-- ==== Sys2Proof/Machine/State.lean ====
section
/-! DEFINITION. The state of the part as plain data. Every register of spec/ has its one home in `regs`; the block structures hold
what the chapters give the machine beside its registers: staged values, histories, timers' marks, stores and queues. -/

namespace Sys2Proof.Machine

/-- The three variants (R1, Table 18.14); the strap is fixed at manufacture. -/
inductive Variant where
  | f1024 | l1024 | f0512
  deriving DecidableEq, Repr

/-- Reasons a step faults. There are none: R443 gives every access an effect, and a command whose trigger the spec does not
admit changes nothing. -/
inductive Fault
  deriving DecidableEq, Repr

/-- Reasons a step is refused. -/
inductive Refusal where
  /-- Raised by an arm of `exec` whose command has no meaning yet (none is left); safe: the machine stops. -/
  | notModelled (mnemonic : String)
  deriving DecidableEq, Repr

/-- The answer of the last register or memory access to whoever made it: result code (0 OK, 1 REFUSED, 2 UNIT_ABSENT, 3 bad
frame; R338, R340) and the words read. -/
structure Answer where
  code : Nat := 0
  data : List Word := []
  deriving DecidableEq, Repr

/-- Timebase state beside the registers (chapter 2). -/
structure TimeState where
  /-- R42: sub-tick accumulator, 1e-9 tick. -/
  acc : Int := 0
  /-- R45: the offset in force, the staged one, and whether one was ever written (R43). -/
  ofs : Time := 0
  ofsStaged : Option Time := none
  ofsWritten : Bool := false
  /-- R46: calendar seconds at field time `calFt`. -/
  calSec : Nat := 0
  calFt : Time := 0
  calFrac : Nat := 0
  /-- R51: PERIOD and HORIZON in force (FRM_CFG holds the staged ones). -/
  period : Nat := 0x14
  horizon : Nat := 0xFA0
  /-- R48: frames run; R39: PLL relock under way since; R55: lock held. -/
  framesOn : Bool := false
  relock : Bool := false
  /-- R44: REF_MEAS of the last 60 seconds, newest first, none for a second without MEAS_VALID. -/
  refHist : List (Option Int) := []
  /-- R44: compliant seconds counted, and whether the conditions of MEAS_VALID lapsed in this second. -/
  comply : Nat := 0
  secBad : Bool := false
  /-- R54: follower aligned, pulses rejected in a row, alignment lost before, SYNCIN_ERR values of this second. -/
  aligned : Bool := false
  missed : Nat := 0
  syncLost : Bool := false
  errs : List Int := []
  /-- R53: leading and trailing edge of the last SYNCOUT pulse at the land. -/
  syncOut : Option (Time × Time) := none
  /-- R48: start of the next frame. -/
  next : Option Time := none
  /-- R37, R39: since when REFIN has been active without interruption. -/
  refinSince : Option Time := none
  deriving DecidableEq, Repr

/-- A tracking channel beside its registers (R67–R80). -/
structure ChanState where
  /-- Prompt sums of the last 20 periods, newest first (Table 3.3). -/
  prompts : List Tap := []
  /-- Periods with PLL lock in a row (Table 3.2). -/
  lockRun : Nat := 0
  /-- Acquisition: tap powers summed over the dwells so far, dwells summed, cells searched (R74). -/
  powers : List Nat := []
  dwells : Nat := 0
  cells : Nat := 0
  /-- R79: moved to the spare and not yet in TRACK. -/
  moved : Bool := false
  /-- R77: SLIP since the previous record; field time at which the present lock began. -/
  slip : Bool := false
  lockFt : Time := 0
  /-- R69: started aided. -/
  aided : Bool := false
  /-- R67, R77: carrier phase since the start of PULLIN in 2^-32 cycle and code phase within the primary code in 2^-32 chip, as they stood
  at field time `ncoFt`. -/
  carrPh : Int := 0
  codePh : Nat := 0
  ncoFt : Time := 0
  /-- R75: the carrier filter's x1 and x2, in 2^-40 Hz. -/
  x1 : Int := 0
  x2 : Int := 0
  /-- R69, R74: aiding: code phase in 2^-12 chip and Doppler in 2^-40 Hz. -/
  aidCode : Nat := 0
  aidDop : Int := 0
  /-- R74: which of how many parts of the Doppler range a cold start gave this channel. -/
  part : Nat × Nat := (0, 1)
  /-- R72: the previous period's solution, in 2^-20. -/
  fit : List Int := [0, 0, 0]
  /-- R77: hard symbols gathered, oldest first, and the time of the first. -/
  symbols : List Bool := []
  symFt : Time := 0
  deriving DecidableEq, Repr

/-- Baseband state beside the registers (chapter 3). -/
structure GnssState where
  chans : List (Nat × ChanState) := []
  /-- R66: code RAM, 32-chip words. -/
  codeRam : List (Nat × Word) := []
  /-- R82: the 64 KiB retained area, 32-bit words. -/
  retained : List (Nat × Word) := []
  /-- R63: training under way on a port. -/
  training : List Nat := []
  /-- R74: by block of 64 channels, the search cells that a cold start has given out. -/
  cold : List (Nat × Nat) := []
  /-- R80: records of epochs inside a takeover, oldest first. -/
  heldObs : List (List Byte) := []
  /-- R76: the last measurement epoch. -/
  epoch : Option Time := none
  /-- R79: the spare bank has failed. -/
  spareOut : Bool := false
  deriving DecidableEq, Repr

/-- One epoch of the pose history (R92). -/
structure PoseHist where
  te : Time
  pos : List Int
  quat : List Int
  r : Int
  vel : List Int
  valid : Bool
  /-- (DX, DZ) of the eight segments at the epoch (R107). -/
  defl : List (Int × Int)
  deriving DecidableEq, Repr

/-- An IMU beside its registers (R97–R99). -/
structure ImuState where
  /-- Buffered samples, oldest first: stamp and the six body-axis values, rates in 2^-40 rad/s and accelerations in 2^-31 m/s². -/
  buf : List (Time × List Int) := []
  bad : Nat := 0
  good : Nat := 0
  /-- Consecutive full-scale readings of each gyro axis. -/
  full : List Nat := [0, 0, 0]
  /-- R98, R99: body rates of the latest sample in 2^-40 rad/s, its acceleration in 2^-31 m/s², and its stamp. -/
  rate : List Int := [0, 0, 0]
  acc : List Int := [0, 0, 0]
  stamp : Option Time := none
  /-- R97: SPI mode, clock divider and command byte of the latest transfer, and its trigger. -/
  spi : Option (Nat × Nat × Option Nat) := none
  last : Option Time := none
  deriving DecidableEq, Repr

/-- A boom segment beside its registers (R106, R108). -/
structure SegState where
  dx : Int := 0
  dz : Int := 0
  unc : Nat := 0
  /-- 0 none, 1 measured, 2 host, 3 held. -/
  srcAct : Nat := 0
  stale : Bool := false
  /-- Host values committed by a SEG_HOST_UNC write and not yet taken. -/
  host : Option (Int × Int × Nat) := none
  /-- Time of the last update. -/
  last : Time := 0
  deriving DecidableEq, Repr

/-- Propagator state beside the registers (chapter 4). -/
structure PoseState where
  /-- R86: position, 0.1 mm; R87: velocity, 0.1 mm/s; R88: quaternion, 2^-18. -/
  pos : List Int := [0, 0, 0]
  vel : List Int := [0, 0, 0]
  quat : List Int := [262144, 0, 0, 0]
  /-- R103: internal radius, fm, and epochs of the present NAV_IMU stretch; R104: ATT_UNC, prad. -/
  r : Int := 0
  j : Nat := 0
  attUnc : Nat := 0xFFFFF000000
  /-- R92: up to 5,120 epochs, newest first. -/
  hist : List PoseHist := []
  rejectRun : Nat := 0
  pending : List FixIn := []
  lastStamp : Option Time := none
  /-- R89: an accepted fix carried a heading. -/
  fixHeading : Bool := false
  /-- R94: velocity and validity of the antenna serving, its port, and the invalid and valid runs of the reference port. -/
  cpvVel : List Int := [0, 0, 0]
  cpvPort : Option Nat := none
  /-- R94: a chassis antenna serves in place of the reference. -/
  away : Bool := false
  refBad : Nat := 0
  refGood : Nat := 0
  /-- R95: measured vectors (field frame, 0.1 mm) and lengths (mm) of the valid baselines, by antenna. -/
  baselines : List (Nat × List Int) := []
  imu : List (Nat × ImuState) := []
  imuSel : Nat := 2
  /-- R100: stamps of the recent speed edges, newest first. -/
  edges : List Time := []
  seg : List (Nat × SegState) := []
  /-- A 1 kHz baseline update not yet taken by the segments (R106). -/
  blFresh : Bool := false
  /-- R102: records since the last streamed one. R110: epochs were missed in a takeover. -/
  decim : Nat := 0
  coast : Bool := false
  imuSince : Time := 0
  deriving DecidableEq, Repr

/-- One Canvas record (Table 17.2), INDEX being its place in the store. -/
structure CvRec where
  kind : Nat
  source : Nat
  flags : Nat
  cal : Nat
  frac : Nat
  ft : Time
  imageVer : Nat
  data : List Byte
  deriving DecidableEq, Repr

/-- One Muslin entry (Table 17.3). -/
structure MuEntry where
  ft : Time
  kind : Nat
  source : Nat
  flags : Nat
  seq : Nat
  data : List Byte
  deriving DecidableEq, Repr

/-- Records, tags and sampling beside the registers (chapter 17). -/
structure RecState where
  /-- R429: the store, oldest first. Retained. -/
  canvas : List CvRec := []
  /-- R390: records whose check fails. Retained. -/
  badRecs : List Nat := []
  /-- R430: the writer's queue of at most 64 records. -/
  queue : List CvRec := []
  /-- R432: DROPPED as the CANVAS_FULL record holds it. -/
  dropped : Nat := 0
  /-- R433: the supervisor context that started the erasure. -/
  eraser : Nat := 0
  /-- R434: the ring, by slot. -/
  muslin : List (Nat × Option MuEntry) := []
  /-- R435, R429: latched Muslin entry and Canvas record, as words. -/
  muLatch : List Word := []
  cvLatch : List Word := []
  /-- R437: tag words. Retained. -/
  tags : List (Nat × Word) := []
  /-- R427: records latched while the core die was down, oldest first. -/
  deferred : List (Nat × Nat × List Byte) := []
  /-- R440: instruction times since the last sample, PRBS7 register. -/
  smpCount : Nat := 0
  prbs : Nat := 0x7F
  deriving DecidableEq, Repr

=-=-=-=-=

**What to do**
Reply with the lines from the one that contains "by slot. -/" through the last line of the material above, copied exactly and nothing else.

**Result**
  /-- R434: the ring, by slot. -/
  muslin : List (Nat × Option MuEntry) := []
  /-- R435, R429: latched Muslin entry and Canvas record, as words. -/
  muLatch : List Word := []
  cvLatch : List Word := []
  /-- R437: tag words. Retained. -/
  tags : List (Nat × Word) := []
  /-- R427: records latched while the core die was down, oldest first. -/
  deferred : List (Nat × Nat × List Byte) := []
  /-- R440: instruction times since the last sample, PRBS7 register. -/
  smpCount : Nat := 0
  prbs : Nat := 0x7F
  deriving DecidableEq, Repr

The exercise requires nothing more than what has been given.